Additional Scriptural References:

How does one come to the faith?

We come to faith in Jesus by the hearing of the word of God, but only by God are we able to have “ears to hear.” Consider reading:

Faith is a Gift of Life from God

  • John 6:44 – No man can come to me, except the Father which hath sent me draw him: and I will raise him up at the last day.
  • Hebrews 12:2 – Looking unto Jesus the author and finisher of our faith; who for the joy that was set before him endured the cross, despising the shame, and is set down at the right hand of the throne of God.
  • Romans 12:3 – For I say, through the grace given unto me, to every man that is among you, not to think of himself more highly than he ought to think; but to think soberly, according as God hath dealt to every man the measure of faith.”
  • Romans 10:17 – So then faith cometh by hearing, and hearing by the word of God.

What are we putting our faith in? What does this faith save us from?

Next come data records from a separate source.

/-- Every step keeps the invariant: memory canonical (entry 1), pointers in the range of the decision
D6 (entry 5), a fault recorded exactly in Faulted and accounted for (decisions D8 and D10, entry
9). -/
def Obligations.EveryStepKeepsTheInvariant : Prop :=
  ∀ s t : State, SoundState s → step s = .next t → SoundState t

/-- Every host action keeps the invariant, Reset, Load, Run, Step and the supply of input alike, with
whatever response (70_reset_and_hazards.md sections 1 to 3; entries 1, 5 and 9, as in
`EveryStepKeepsTheInvariant`; the actions are entry 25). -/
def Obligations.EveryHostActionKeepsTheInvariant : Prop :=
  ∀ (x : HostAction) (s : State), SoundState s → SoundState (act x s).1

/-- Every state that host actions reach from a Reset meets the invariant (entries 1, 5 and 9, as in
`EveryStepKeepsTheInvariant`; the actions are entry 25). -/
def Obligations.EveryReachableStateMeetsTheInvariant : Prop :=
  ∀ s : State, Reachable s → SoundState s

/-! ## The two designs -/

/-- The datapath driven by the decoder's control outputs (30_encoding.md section 5) does what the
instruction rules say, for every fetched word and state. The control table and the sub-blocks are
the spec's decision D3, and the zeros on unused outputs the model's choice (entry 21). -/
def Obligations.DatapathAgreesWithTheInstructionRules : Prop :=
  ∀ (w : Word) (s : State), datapath (controlOf (decode w)) s = execWord w s

/-! ## The host's transactions -/

/-- Reset from any state (10_state.md section 10, 70_reset_and_hazards.md section 1): memory 0,
Halted, no fault, pointers 0 (decision D5), output empty, A, B and C at any words given (decision
D4); the host's input source stays (entry 19). -/
def Obligations.ResetSetsEveryPieceOfState : Prop :=
  ∀ (ra rb rc : Word) (s : State),
    ((doReset ra rb rc s).a = ra ∧ (doReset ra rb rc s).b = rb ∧ (doReset ra rb rc s).c = rc) ∧
    (doReset ra rb rc s).current = 0#13 ∧ (doReset ra rb rc s).next = 0#13 ∧
    (doReset ra rb rc s).runState = .halted ∧ (doReset ra rb rc s).fault = none ∧
    (∀ k, (doReset ra rb rc s).mem.read k = 0#16) ∧ (doReset ra rb rc s).output = [] ∧
    (doReset ra rb rc s).input = s.input

/-- Load copies n words to cells 0 to n - 1 and leaves the rest (decision D12), or reports
`Capacity(n)` above 4096 words and copies nothing (70_reset_and_hazards.md section 2). -/
def Obligations.LoadCopiesTheProgramOrReportsCapacity : Prop :=
  ∀ (program : List Word) (s : State), s.runState = .halted →
    (4096 < program.length → doLoad program s = (s, .capacity program.length)) ∧
    (program.length ≤ 4096 → ∃ m : Memory, doLoad program s = ({ s with mem := m }, .accepted) ∧
      (∀ k (h : k < program.length), m.read k = program[k]) ∧
      ∀ k, program.length ≤ k → m.read k = s.mem.read k)

/-- Run sets `next` and, by the spec's decision D7, `current` to 0 and the run state to Running, and
changes nothing else (70_reset_and_hazards.md section 3). -/
def Obligations.RunStartsAtAddressZero : Prop :=
  ∀ s : State, s.runState = .halted →
    doRun s = ({ s with current := 0#13, next := 0#13, runState := .running }, .accepted)

/-- A transaction outside its precondition is refused and changes no state (the spec's decision D11):
Load and Run unless Halted, Step unless Running. -/
def Obligations.TransactionsOutsideTheirPreconditionAreRefused : Prop :=
  ∀ (program : List Word) (s : State),
    (s.runState ≠ .halted → doLoad program s = (s, .refused) ∧ doRun s = (s, .refused)) ∧
    (s.runState ≠ .running → doStep s = (s, .refused))

/-- R23: neither Load nor Run changes A, B or C, in any state. -/
def Obligations.LoadAndRunKeepTheRegisters : Prop :=
  ∀ (program : List Word) (s : State),
    ((doLoad program s).1.a = s.a ∧ (doLoad program s).1.b = s.b ∧
      (doLoad program s).1.c = s.c) ∧
    (doRun s).1.a = s.a ∧ (doRun s).1.b = s.b ∧ (doRun s).1.c = s.c

/-- The output trace only grows: no sequence of host actions without a Reset removes or changes an
event (45_io.md section on the output port, decision D20). -/
def Obligations.OutputTraceOnlyGrows : Prop :=
  ∀ (xs : List HostAction) (s : State), (∀ ra rb rc, HostAction.reset ra rb rc ∉ xs) →
    ∃ es, (actAll xs s).output = s.output ++ es

/-- A run is the machine's steps, one after another (70_reset_and_hazards.md sections 3 and 5): n + 1
steps are one `step` and n more; n steps leave what n Step transactions leave, so a run that has
ended stays as it ended (refused steps: decision D11, entry 10); and a run that is no longer Running
ended in one step, which ran HLT and left Halted, or found no cell or no instruction and left
Faulted with a fault recorded (decisions D8 and D10, entry 9). The bound n is the model's (entry
25), and a held step counts (entry 7). -/
def Obligations.RunTakesTheMachinesSteps : Prop :=
  ∀ (n : Nat) (s : State),
    (∀ t, s.runState = .running → step s = .next t → runSteps (n + 1) s = runSteps n t) ∧
    runSteps n s = actAll (List.replicate n .step) s ∧
    (s.runState = .running → (runSteps n s).runState ≠ .running →
      ∃ (k : Nat) (u : State), k < n ∧ u = runSteps k s ∧ u.runState = .running ∧
        step u = .next (runSteps n s) ∧
        (((runSteps n s).runState = .halted ∧ u.next.toNat < 4096 ∧
            ∃ d, decode (u.mem.read u.next.toNat) = .legal (.hlt d)) ∨
          ((runSteps n s).runState = .faulted ∧ (∃ f, (runSteps n s).fault = some f) ∧
            (4096 ≤ u.next.toNat ∨ ∃ w, decode (u.mem.read u.next.toNat) = .illegal w))))

/-- Faulted is left only by Reset (10_state.md section 3, 60_exceptions.md section 5, by the spec's
decisions D8 and D11; entries 9 and 10): no sequence of other host actions changes anything but the
host's own input source, to which it may append (entry 6), and a Reset leaves Halted with no fault
recorded. -/
def Obligations.FaultedIsLeftOnlyByReset : Prop :=
  ∀ s : State, s.runState = .faulted →
    (∀ xs : List HostAction, (∀ ra rb rc, HostAction.reset ra rb rc ∉ xs) →
      ∃ vs, actAll xs s = { s with input := s.input ++ vs }) ∧
    ∀ ra rb rc : Word, (act (.reset ra rb rc) s).1.runState = .halted ∧
      (act (.reset ra rb rc) s).1.fault = none

/-! ## The assembler's contract -/

/-- Assembly emits exactly one word for each retained line (30_encoding.md section 7). -/
def Obligations.AssemblerEmitsOneWordPerRetainedLine : Prop :=
  ∀ (source : List Char) (ws : List Word),
    assemble source = .ok ws → ws.length = (retainedLines source).length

We place our faith in the new covenant which is given by God and through the Son, Jesus (who is one with God and distinct from God). Unlike the first covenant where one nation obeyed outward laws of righteousness to set them apart, the new and “better covenant” is given to all nations and writes the laws in our hearts—actually changing our natures so that we can live according to the laws of the kingdom of God in this present world—thereby saving us from a present life of sin and death, and granting us entrance into the Kingdom of Heaven to come as adopted sons of God unto everlasting life.

  • Salvation by grace through faith is the theme of the New Testament, yet it is astonishing how many confused and half-truths there are about the Christian faith. Here is a broad list of scripture to consider.

In Conclusion

Let’s go back to Ephesians Chapter 2 and take a look at each verse.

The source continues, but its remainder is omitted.